Auto industry urges Pakistan central bank to raise car financing cap
Assemblers and parts makers say PKR 3 million limit no longer fits market after price surge

Haris Zamir
Business Editor
Experience of almost 33 years where started the journey of financial journalism from Business Recorder in 1992. From 2006 onwards attached with Television Media worked at Sun Tv, Dawn Tv, Geo Tv and Dunya Tv. During the period also worked as a stringer for Bloomberg for seven years and Dow Jones for five years. Also wrote articles for several highly acclaimed periodicals like the Newsline, Pakistan Gulf Economist and Money Matters (The News publications)

Pakistan’s auto assemblers and parts manufacturers have urged the State Bank of Pakistan to remove its cap on auto financing, saying the current limit is constraining sales, local production and job creation at a time when vehicle prices and borrowing costs have shifted sharply.
Industry groups have asked that the financing cap be increased to PKR 7 million ($25,000) from the existing PKR 3 million, a threshold introduced in 2021.
Since then, car prices in the domestic market have more than doubled, with some models seeing even steeper increases.
“The financing limit has effectively priced out a large segment of potential buyers,” said an auto sector analyst, noting that the price of the popular Suzuki Alto has risen by more than 70% since the cap was imposed. “With vehicle prices far above where they were in 2021, the current ceiling no longer reflects market realities and is suppressing demand.”
The Pakistan Auto Makers Association said the higher cap would help boost local production, increase government revenue through higher sales volumes and support employment across the automotive value chain.
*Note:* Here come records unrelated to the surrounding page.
-- ==== Sys2Proof/Machine/Launch.lean ====
section
/-!
DEFINITION. The launch instructions LNCH, EMIT, JCNEW, JCDEC, JCWAIT and MBOX, and the events of queues, graph nodes,
mailboxes and join counters (spec/04_launch.md R110 to R140).
-/

namespace Sys2Proof.Machine

/-! ### LNCH and EMIT (R136, R137) -/

/-- R260. A misaligned address that one access of the issue set names. -/
def State.misaligned (s : State) (va : DWord) (wr : Bool) : State :=
  s.trapWhole .misalign (info260 (lowest s.iss.set) wr false va.toNat)

/-- R136. May records be launched into queue q by a consort of an address space? -/
def State.launchOk (s : State) (q : DWord) (aspace : BitVec 16) : Bool :=
  let d := s.qdesc q.toNat
  q.toNat < 4096 && s.qdMine q.toNat && d.kind == 0 && d.enabled && !d.malformed && d.aspace == aspace

/-- R136. The fate of the 64 bytes of a record, as two sectors. -/
def State.recordFate (s : State) (va : DWord) : Fate :=
  match s.fate s.iss.k s.iss.c va 32 true false false with
  | .ok pa ch =>
    match s.fate s.iss.k s.iss.c (va + 32) 32 true false false with
    | .ok _ _ => .ok pa ch
    | x => x
  | x => x

/-- R260, R135. Every lane of the issue set parks at an absent translation. -/
def State.parkAll (s : State) (va : DWord) (entry access : Nat) : State :=
  s.park ((lanesOf s.iss.set).map (fun l => { lane := l, fate := .park entry, va := va })) access 1

/-- R126, R136. LNCH: the record joins the pending-launch queue; the release that LNCH is (R379) ends the region. -/
def State.lnch (s : State) (a q : BitVec 6) : State :=
  let va := s.getS a.toNat
  let k := s.iss.k
  let c := s.iss.c
  if va.toNat % 64 ≠ 0 then s.misaligned va false
  else if !s.launchOk (s.getS q.toNat) s.mine.aspace then s.fail .badHandle q.toNat
  else if 4 ≤ s.me.pending.length then s.stallFor .launch
  else match s.recordFate va with
    | .park e => s.parkAll va e 0
    | .trap cause => s.trapWhole cause (info260 (lowest s.iss.set) false false va.toNat)
    | .ok pa _ =>
      if s.atomPending k c [pa] 64 then s.stallFor .other
      else
        let p : Pending :=
          { bytes := s.readBytes 0 pa 64, queue := (s.getS q.toNat).toNat, upTo := s.nextId, region := s.me.region
            but := s.flying k c, waiting := false }
        ((((s.hold s.mine.aspace va).modMe (fun x => { x with pending := x.pending ++ [p] })).nextEpoch k c).nextRegion k c).done

/-- LNCH. -/
def execLnch (a q : BitVec 6) (s : State) : Host.Outcome State Fault Refusal := s.gate (.lnch a q) (fun s => s.lnch a q)

/-- R137. EMIT, once its operands are within the counts. It halts no queue (the model's choice, log entry 51). -/
def State.emit (s : State) (a o : BitVec 6) : State :=
  let off := (s.getS o.toNat).toNat
  let k := s.iss.k
  let c := s.iss.c
  if (s.getS a.toNat).toNat % 64 ≠ 0 then s.fail .badHandle a.toNat
  else s.withNode (s.getS a.toNat) (fun pa n =>
    let d := s.qdesc n.qid
    if !s.nodeOk n s.mine.aspace then s.fail .badHandle a.toNat
    else if off % 16 ≠ 0 || s.mine.spOff off n.recsz then s.switchOff s.iss.set
    else if s.mine.spPoisoned off n.recsz then s.trapWhole .poison (info260 (lowest s.iss.set) false false off)
    else if !s.releaseReady k c 3 then s.stallFor .other
    else if !d.room n.recsz then s.stallFor .launch
    else match s.ringPas d d.wr n.recsz with
      | .absent va => s.parkAll va 0 1
      | .bad cause va => s.trapWhole cause (info260 (lowest s.iss.set) true false va.toNat)
      | .pas pas => ((s.acceptRecord n pa pas (s.mine.spSee s.tick 0 off n.recsz)).releaseNow k c 3).done)

/-- EMIT. -/
def execEmit (a o : BitVec 6) (s : State) : Host.Outcome State Fault Refusal := s.gate (.emit a o) (fun s => s.emit a o)

/-! ### Join counters (R138) -/

/-- R138. An instruction that acts on the join counter at va: translation and permission. A counter in the host region is acted on
as one in device memory (the model's choice, log entry 51). -/
def State.withCounter (s : State) (va : DWord) (wr : Bool) (f : Nat → State) : State :=
  match s.xlate s.mine.aspace s.mine.hdr.checked va true wr with
  | .denied => s.trapWhole .xlateDenied (info260 (lowest s.iss.set) wr false va.toNat)
  | .absent e => s.parkAll va e (if wr then 2 else 0)
  | .ok pa _ =>
    if s.poisoned pa then s.trapWhole .poison (info260 (lowest s.iss.set) wr false va.toNat)
    else f pa

/-- R138. JCNEW and JCDEC: the counter takes the value f gives, once the course's earlier stores are visible. -/
def State.jcChange (s : State) (a n : BitVec 6) (f : Nat → Nat → Nat) : State :=
  let va := s.getS a.toNat
  let x := (s.getS n.toNat).toNat
  if va.toNat % 16 ≠ 0 then s.misaligned va true
  else if 2 ^ 32 ≤ x then s.fail .badHandle n.toNat
  else s.withCounter va true (fun pa =>
    if !s.releaseReady s.iss.k s.iss.c 3 then s.stallFor .other
    else ((s.jcPut pa (f (s.peek pa 8) x)).releaseNow s.iss.k s.iss.c 3).done)

/-- JCNEW. -/
def execJcnew (a n : BitVec 6) (s : State) : Host.Outcome State Fault Refusal :=
  s.gate (.jcnew a n) (fun s => s.jcChange a n (fun _ x => x))

/-- JCDEC. -/
def execJcdec (a n : BitVec 6) (s : State) : Host.Outcome State Fault Refusal :=
  s.gate (.jcdec a n) (fun s => s.jcChange a n (fun w x => jcAfter w x false))

/-- R138, R379. A JCWAIT completes with the counter's upper bits; it is an acquire. -/
def State.jcDone (s : State) (v : BitVec 7) (x : Word) : State :=
  (((s.writeDst v 5 (fun _ => x)).nextRegion s.iss.k s.iss.c).modMe (fun c =>
    { (c.soil [16 + v.toNat]) with hold := .none, age := s.clock })).done

/-- R377. Are stores of a course to n bytes from pa up still on their way home? -/
def State.storesTo (s : State) (k c pa n : Nat) : Bool :=
  s.ms.stores.any (fun t => t.k == k && t.c == c && t.cells.any (fun x => pa ≤ x.1 && x.1 < pa + n))

/-- R138, R377. JCWAIT, once its operands are within the counts: the course waits where COUNT is not zero. -/
def State.jcwait (s : State) (v : BitVec 7) (a : BitVec 6) : State :=
  let va := s.getS a.toNat
  match s.vecRead [] (some v) false [] true noCheck with
  | .error t => t
  | .ok (s1, _, _) =>
    if va.toNat % 16 ≠ 0 then s.misaligned va false
    else s.withCounter va false (fun pa =>
      if !s.loadsDone s.iss.k s.iss.c || s.storesTo s.iss.k s.iss.c pa 8 then s.stallFor .other
      else if s.peek pa 4 = 0 then s1.jcDone v (BitVec.ofNat 32 (s.peek (pa + 4) 4))
      else s.modMe (fun c => { c with hold := .jcwait pa v none s.iss, stall := none }))

/-- JCWAIT. -/
def execJcwait (v : BitVec 7) (a : BitVec 6) (s : State) : Host.Outcome State Fault Refusal :=
  s.gate (.jcwait v a) (fun s => s.jcwait v a)

/-- R414. A consort off the core may re-enter from now on. -/
def Consort.reenter (q : Consort) (clock : Nat) : Consort := { q with readyAt := some (q.readyAt.getD clock) }

/-! ### Mailboxes (R130, R131, R139) -/

/-- R139. A mailbox is released: what waits for it is discarded, and a handler that runs is its own no longer. -/
def State.releaseMailbox (s : State) (m : Nat) : State :=
  s.modWork (fun w =>
    { w with
      mailboxes := w.mailboxes.filter (fun b => b.num != m)
      arrivals := w.arrivals.filter (· != m)
      appends := w.appends.filter (fun a => a.mbox != m)
      handlers := w.handlers.map (fun h => if h.mbox = some m then { h with mbox := none } else h)
      launches := w.launches.map (fun l => if l.mbox = some m then { l with mbox := none } else l) })

/-- R139. Registering (handler not 0) or releasing the doorbell at an address of an address space; the result. -/
def State.mailbox (s : State) (bell handler : DWord) (aspace : BitVec 16) : State × Word :=
  let boxes := s.work.mailboxes
  match boxes.find? (fun b => b.doorbell == bell && b.aspace == aspace) with
  | some b => if handler = 0 then (s.releaseMailbox b.num, BitVec.ofNat 32 b.num) else (s, 0xFFFFFFFF)
  | none =>
    if handler = 0 then (s, 0xFFFFFFFF)
    else match (List.range 1024).find? (fun n => !boxes.any (fun b => b.num == n)) with
      | none => (s, 0xFFFFFFFF)
      | some n =>
        (s.freshId.1.modWork (fun w => { w with mailboxes := w.mailboxes ++
          [{ num := n, uid := s.nextId, doorbell := bell, handler := handler, aspace := aspace, running := false, count := 0 }] }),
         BitVec.ofNat 32 n)

/-- R139. MBOX, once its operands are within the counts. -/
def State.mbox (s : State) (v : BitVec 7) (a h : BitVec 6) : State :=
  match s.vecRead [] (some v) false [] true noCheck with
  | .error t => t
  | .ok _ =>
    if (s.getS a.toNat).toNat % 64 ≠ 0 then s.misaligned (s.getS a.toNat) false
    else if (s.getS h.toNat).toNat % 64 ≠ 0 then s.misaligned (s.getS h.toNat) false
    else s.answer v (fun s => s.mailbox (s.getS a.toNat) (s.getS h.toNat) s.mine.aspace)

/-- MBOX. -/
def execMbox (v : BitVec 7) (a h : BitVec 6) (s : State) : Host.Outcome State Fault Refusal :=
  s.gate (.mbox v a h) (fun s => s.mbox v a h)

/-! ### Consuming a record (R114, R118, R123, R128, R145) -/

/-- R118, R412. An absent translation met for queue q makes it FAULTED. -/
def State.faultQueue (s : State) (q : Nat) (va : DWord) : State :=
  (s.modQrun q (fun r => { r with faulted := true })).report
    { kind := 2, cause := 6, access := 0, course := 0xFF, aspace := (s.qdesc q).aspace, lanes := 0, cref := 0, ctx := 0
      addr := va }

/-- What stands at the head of a queue. -/
structure HeadRecord where
  bytes : List Byte
  inline : List Byte
  count : Nat
  length : Nat
  batch : Option Batch
  deriving DecidableEq, Repr

/-- How looking for a head record ends. -/
inductive Look where
  | empty
  | absent (va : DWord)
  | halt (errCause : Nat)
  | record (r : HeadRecord)
  deriving DecidableEq, Repr

/-- R118, R123. A read of the head record, or how it fails. -/
def Fetched.look (x : Fetched) (f : List Byte → Look) : Look :=
  match x with
  | .bytes bs _ => f bs
  | .absent _ va => .absent va
  | .denied _ => .halt 0x07
  | .poison _ => .halt 0x18

/-- R128. The records of a batch, read from the ring one after another. -/
def State.batchBytes (s : State) (d : QDesc) (recsz : Nat) : List Nat → Fetched
  | [] => .bytes [] 0
  | i :: is =>
    match s.ringFetch d i recsz with
    | .bytes bs _ =>
      match s.batchBytes d recsz is with
      | .bytes cs _ => .bytes (bs ++ cs) 0
      | x => x
    | x => x

/-- R17, R118, R122, R128, R151. The head record of queue q, when it is whole; a node outside the partition is one that cannot be read. A template's alignment is not tested (the model's choice, log
entry 51). -/
def State.lookHead (s : State) (q : Nat) : Look :=
  let d := s.qdesc q
  if d.kind = 2 then
    match (s.qrun q).closed with
    | [] => .empty
    | b :: _ =>
      if !s.spanOk b.node 64 then .halt 0x07
      else (s.fetchVa d.aspace b.tmpl 64).look (fun rb =>
        (s.batchBytes d b.recsz b.idxs).look (fun data =>
          .record { bytes := rb, inline := data, count := b.idxs.length, length := data.length, batch := some b }))
  else if d.level < 64 ∨ 2 ^ 31 ≤ d.level then .empty
  else (s.ringFetch d d.rd 64).look (fun rb =>
    let size := (rb.getD 1 0).toNat
    let len := if d.kind = 1 ∧ size < 3 then 64 * 2 ^ size else 64
    if d.size < len then .halt 0x15
    else if d.level < len then .empty
    else (s.ringFetch d (d.rd + 64) (len - 64)).look (fun inl =>
      .record { bytes := rb, inline := inl, count := if d.kind = 1 then inl.length else 0, length := len, batch := none }))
Industry executives also pointed to the impact of a prolonged high-interest-rate environment, which weighed on auto sales in recent years.
Although the central bank’s policy rate peaked at around 22% in June 2024, it has since been reduced by about 1,050 basis points, creating room for policymakers to revisit auto financing rules, the association said.
Separately, the Pakistan Association of Automotive Parts & Accessories Manufacturers (PAAPAM) has called on the central bank to remove the PKR 3 million cap altogether, arguing it would provide immediate relief to car buyers and accelerate growth in the local automotive industry.
The appeal was reiterated during a recent visit by Federal Minister for Commerce Jam Kamal Khan to the Bin Qasim automotive cluster, where he toured facilities operated by Pak Suzuki Motor Company and Tecno Auto Glass Factory. The minister was briefed on local parts production and ongoing indigenization efforts.
Khan praised the quality of locally manufactured automotive components and underscored the sector’s contribution to gross domestic product, employment and technology transfer. He described the auto industry as a key driver of economic activity and expressed optimism that sales of locally produced vehicles would rise as government policies discourage imports of used cars.
PAAPAM welcomed those measures, saying they strengthen the domestic supply chain and provide critical support to local parts manufacturers.
Looking ahead, the commerce minister said Pakistan’s annual car production, currently under 200,000 units, could rise to between 500,000 and 1 million units with the right policy support, creating significant investment opportunities. Enhanced auto financing facilities would be essential to achieving that growth, he said.
Analysts agree that easing financing constraints could provide a near-term boost. “Lower interest rates and a higher financing cap together could unlock pent-up demand,” the analyst said. “Without adjusting the cap, however, the benefits of monetary easing may not fully translate into higher auto sales or production.”